The German trade surplus also contracted as imports reached an all-time high but the biggest economy in Europe and the number two exporter worldwide still had some reserves, the economy ministry said.

"Given a strong level of orders, the trend (higher in industrial output) should continue in the coming months," and results for the fourth quarter of 2010 should be positive as well, a statement said.

On Thursday, official data showed that industrial orders were five times higher than expected in November owing to sustained global demand for German goods such as chemicals, machine tools and vehicles.

What looks set to be a record-setting expansion of business activity in 2010 was nonetheless dialed back in November, with industrial production down by 0.7 percent on the month and retail sales losing 1.9 percent.

Analysts polled by Dow Jones Newswires had forecast a decline of 0.2 percent and an increase of 0.8 percent, respectively.

German retail sales numbers are highly volatile however, and analyst Frank Engels at Barclays Capital said the latest ones "should be taken with a grain of salt."

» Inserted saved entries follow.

/-- R56, R67: BLOCK_DATA of a transfer that waits for it stores the bytes at their offset; CMD_CANCEL ends a running handle with 040Ah and leaves one
that has ended. -/
def Obligations.BlockDataAndCancel : Prop := ∀ (dt : Nat) (r : Req) (w : BitVec 16) (k : Nat) (s u : State),
  (∀ offset data n got, Served dt r true k s u → namesHandle u w = true → (u.handle (w.toNat % 256)).phase = .running →
    (u.handle (w.toNat % 256)).owner = (u.sess k).id → blockOp u (u.handle (w.toNat % 256)).op = some (n, got) → data ≠ [] → data.length ≤ 1024 →
    offset + data.length ≤ n →
    ∃ t, exec (.blockData dt r w offset data) s = .next t ∧ Answered k r ⟨0x15, 0, .none⟩ t ∧
      (t.handle (w.toNat % 256)).op = withData (u.handle (w.toNat % 256)).op (putData got offset data) ∧
      (t.handle (w.toNat % 256)).phase = .running ∧ t.store = u.store) ∧
  (Served dt r false k s u → namesHandle u w = true → (u.handle (w.toNat % 256)).role ≤ (u.sess k).role →
    ∃ t, exec (.cmdCancel dt r w) s = .next t ∧ Answered k r ⟨0x08, 0, .none⟩ t ∧
      ((u.handle (w.toNat % 256)).phase = .running → Completed (w.toNat % 256) 0x040A 0 t) ∧
      ((u.handle (w.toNat % 256)).phase ≠ .running → Quiet u t ∧ t.handle (w.toNat % 256) = u.handle (w.toNat % 256)))

/-- R67, R192: a fill of a range of whole units ends with every byte of the range at its pattern, and every other byte as it was. -/
def Obligations.FillStoresPattern : Prop := ∀ (dt a n : Nat) (pattern : BitVec 64) (cls : Nat) (slot : Fin 256) (s : State),
  (s.handle slot).phase = .running → (s.handle slot).op = .storeFill a n pattern cls → a % 64 = 0 → n % 64 = 0 → serverUp (tick dt s) = true →
  s.store.state ≠ 3 →
  ∀ data, ∃ t, exec (.handleComplete dt slot false data) s = .next t ∧ Completed slot 0 0 t ∧
    ∀ b, loadByte t.store.mem b = if a ≤ b ∧ b < a + n then (natBytes 8 pattern.toNat).getD ((b - a) % 8) 0 else loadByte s.store.mem b

/-- R67: the other running commands end with their results: a copy, a row repair, an encode, and the saving of the nozzle table. -/
def Obligations.CommandsEnd : Prop := ∀ (dt : Nat) (slot : Fin 256) (failed : Bool) (data : BitVec 32) (s : State),
  (s.handle slot).phase = .running → serverUp (tick dt s) = true →
  (∀ a b n cls, (s.handle slot).op = .storeCopy a b n cls → s.store.state ≠ 3 →
    ∃ t v code moved, exec (.handleComplete dt slot failed data) s = .next t ∧ copyUnits cls (n / 64) (a / 64) (b / 64) 0 (tick dt s) = (code, moved, v) ∧
      t.store = v.store ∧ t.integ = v.integ ∧ (t.handle slot).phase = .done ∧ (t.handle slot).result = code ∧ (t.handle slot).progress = moved) ∧
  (∀ pc sid bank row, (s.handle slot).op = .rowRepair pc sid bank row →
    ∃ t, exec (.handleComplete dt slot failed data) s = .next t ∧ Completed slot 0 0 t ∧ (pc, sid, bank, row) ∈ t.integ.repaired ∧
      tget 0 t.integ.spareRows (spareKey pc sid bank) = tget 0 s.integ.spareRows (spareKey pc sid bank) + 1 ∧ t.store = s.store) ∧
  (∀ args, (s.handle slot).op = .encode args → s.store.state ≠ 3 → encodeRuns (tick dt s) slot = true →
    ∃ t v code length, exec (.handleComplete dt slot failed data) s = .next t ∧ runEncode args (tick dt s) = (code, length, v) ∧
      t.store = v.store ∧ Completed slot code (detail 0 0 0 length) t) ∧
  ((s.handle slot).op = .nozzleSave →
    ∃ t, exec (.handleComplete dt slot failed data) s = .next t ∧
      (failed = true ∨ flashWorks (tick dt s) = false → Completed slot 0x0801 0 t ∧ t.noz = s.noz) ∧
      (failed = false → flashWorks (tick dt s) = true → Completed slot 0 0 t ∧ t.noz.savedAt = s.time.now + dt))

/-- R56, R67: an upload ends when its bytes are there: 0703h where their CRC-32C is not the one given, else its effect. R394, R466: a camera transfer
ends with its data, or with 0901h 100 ms after it began; a pairing that finds no partner ends after 60 s. -/
def Obligations.UploadsAndTransfersEnd : Prop :=
  (∀ (dt : Nat) (slot : Fin 256) (failed : Bool) (data : BitVec 32) (s : State),
    (s.handle slot).phase = .running → serverUp (tick dt s) = true →
    (∀ n w h m crc got, (s.handle slot).op = .thresholdLoad n w h m crc got → s.store.state ≠ 3 → w * h * m ≤ got.length →
      ∃ t, exec (.handleComplete dt slot failed data) s = .next t ∧
        (Config.crc32c (dataBytes got (w * h * m)) = crc → Completed slot 0 0 t ∧ tget none t.screen.arrays n = some ⟨w, h, m, crc⟩) ∧
        (Config.crc32c (dataBytes got (w * h * m)) ≠ crc → Completed slot 0x0703 0 t ∧ t.screen = s.screen ∧ t.store = s.store)) ∧
    (∀ first count crc got, (s.handle slot).op = .nozzleWrite first count crc got → 48 * count ≤ got.length →
      ∃ t, exec (.handleComplete dt slot failed data) s = .next t ∧ t.noz = s.noz ∧
        (Config.crc32c (dataBytes got (48 * count)) = crc → (t.handle slot).phase = .done ∧
          (t.handle slot).result = (stageShadow slot first count (dataBytes got (48 * count)) (tick dt s)).1) ∧
        (Config.crc32c (dataBytes got (48 * count)) ≠ crc → Completed slot 0x0703 0 t)) ∧
    (∀ n table crc got, (s.handle slot).op = .inspLoad n table crc got → tableBytes (tick dt s) n table ≤ got.length →
      ∃ t, exec (.handleComplete dt slot failed data) s = .next t ∧
        (Config.crc32c (dataBytes got (tableBytes (tick dt s) n table)) ≠ crc → Completed slot 0x0703 0 t ∧ t.insp = s.insp) ∧
        (Config.crc32c (dataBytes got (tableBytes (tick dt s) n table)) = crc → failed = false → flashWorks (tick dt s) = true →
          Completed slot 0 0 t ∧ t.insp = (storeTable n table (words16 (dataBytes got (tableBytes (tick dt s) n table))) (tick dt s)).insp)) ∧
    (∀ n crc got, (s.handle slot).op = .imageWrite n crc got → n ≤ got.length →
      ∃ t, exec (.handleComplete dt slot failed data) s = .next t ∧
        (failed = true ∨ flashWorks (tick dt s) = false → Completed slot 0x0801 0 t ∧ t.start.slots = s.start.slots) ∧
        (failed = false → flashWorks (tick dt s) = true → Config.crc32c (dataBytes got n) ≠ crc → Completed slot 0x0703 0 t ∧ t.start.slots = s.start.slots) ∧
        (failed = false → flashWorks (tick dt s) = true → Config.crc32c (dataBytes got n) = crc → (t.handle slot).phase = .done ∧
          t.start.slots = s.start.slots.set (otherSlot s) (slotFrom (tick dt s) (dataBytes got n) data.toNat)))) ∧
  (∀ (dt : Nat) (slot : Fin 256) (failed : Bool) (data : BitVec 32) (s : State),
    (s.handle slot).phase = .running → serverUp (tick dt s) = true →
    (∀ port address flags register value write, (s.handle slot).op = .cci port address flags register value write →
      (s.camPort port).cciHandle = some (handleWord s slot) →
      ∃ t, exec (.handleComplete dt slot failed data) s = .next t ∧ (t.camPort port).cciHandle = none ∧
        ((s.handle slot).startedAt + 100 * ms ≤ s.time.now + dt → Completed slot 0x0901 0 t) ∧
        (s.time.now + dt < (s.handle slot).startedAt + 100 * ms → failed = true → Completed slot 0x0801 0 t) ∧
        (s.time.now + dt < (s.handle slot).startedAt + 100 * ms → failed = false → write = true → Completed slot 0 0 t)) ∧
    ((s.handle slot).op = .pairing → (s.handle slot).startedAt + 60 * sec ≤ s.time.now + dt →
      ∃ t, exec (.handleComplete dt slot failed data) s = .next t ∧ Completed slot 0x0901 0 t ∧ t.pair.pairing = none))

Consumer confidence readings, wage developments and reports from retailers "suggest that real private consumption growth should have accelerated in the second half of 2010, including surprisingly robust Christmas sales notwithstanding the adverse winter weather," he added.

Imports leapt meanwhile by 33.3 percent in November from the same month a year earlier, in part owing to higher prices for oil and other commodities, to EUR75.1 billion (97.5 billion), the national statistics office reported.

That was the highest level "since foreign trade statistics were first produced for the Federal Republic of Germany in 1950," the Destatis office added.

It referred to former West Germany, which was reunited with former East Germany in October 1990.

Destatis said German exports amounted to EUR88 billion, their highest level since October 2008, just after the collapse of the US investment bank Lehman Brothers.

Berenberg Bank chief economist Holger Schmieding reiterated his view that "Germany's economic recovery is powered by domestic demand much more than by exports," and added: "Today's data confirmed that once again."

The national trade surplus fell to EUR12.9 billion from EUR16 billion in November 2009.

"Despite the strong and sound fundamentals, the German industry is likely to fall into some kind of snow hibernation in the coming months," ING senior economist Carsten Brzeski commented.

"However, similar to last year, the strong winter will only postpone, not stop the industrial recovery."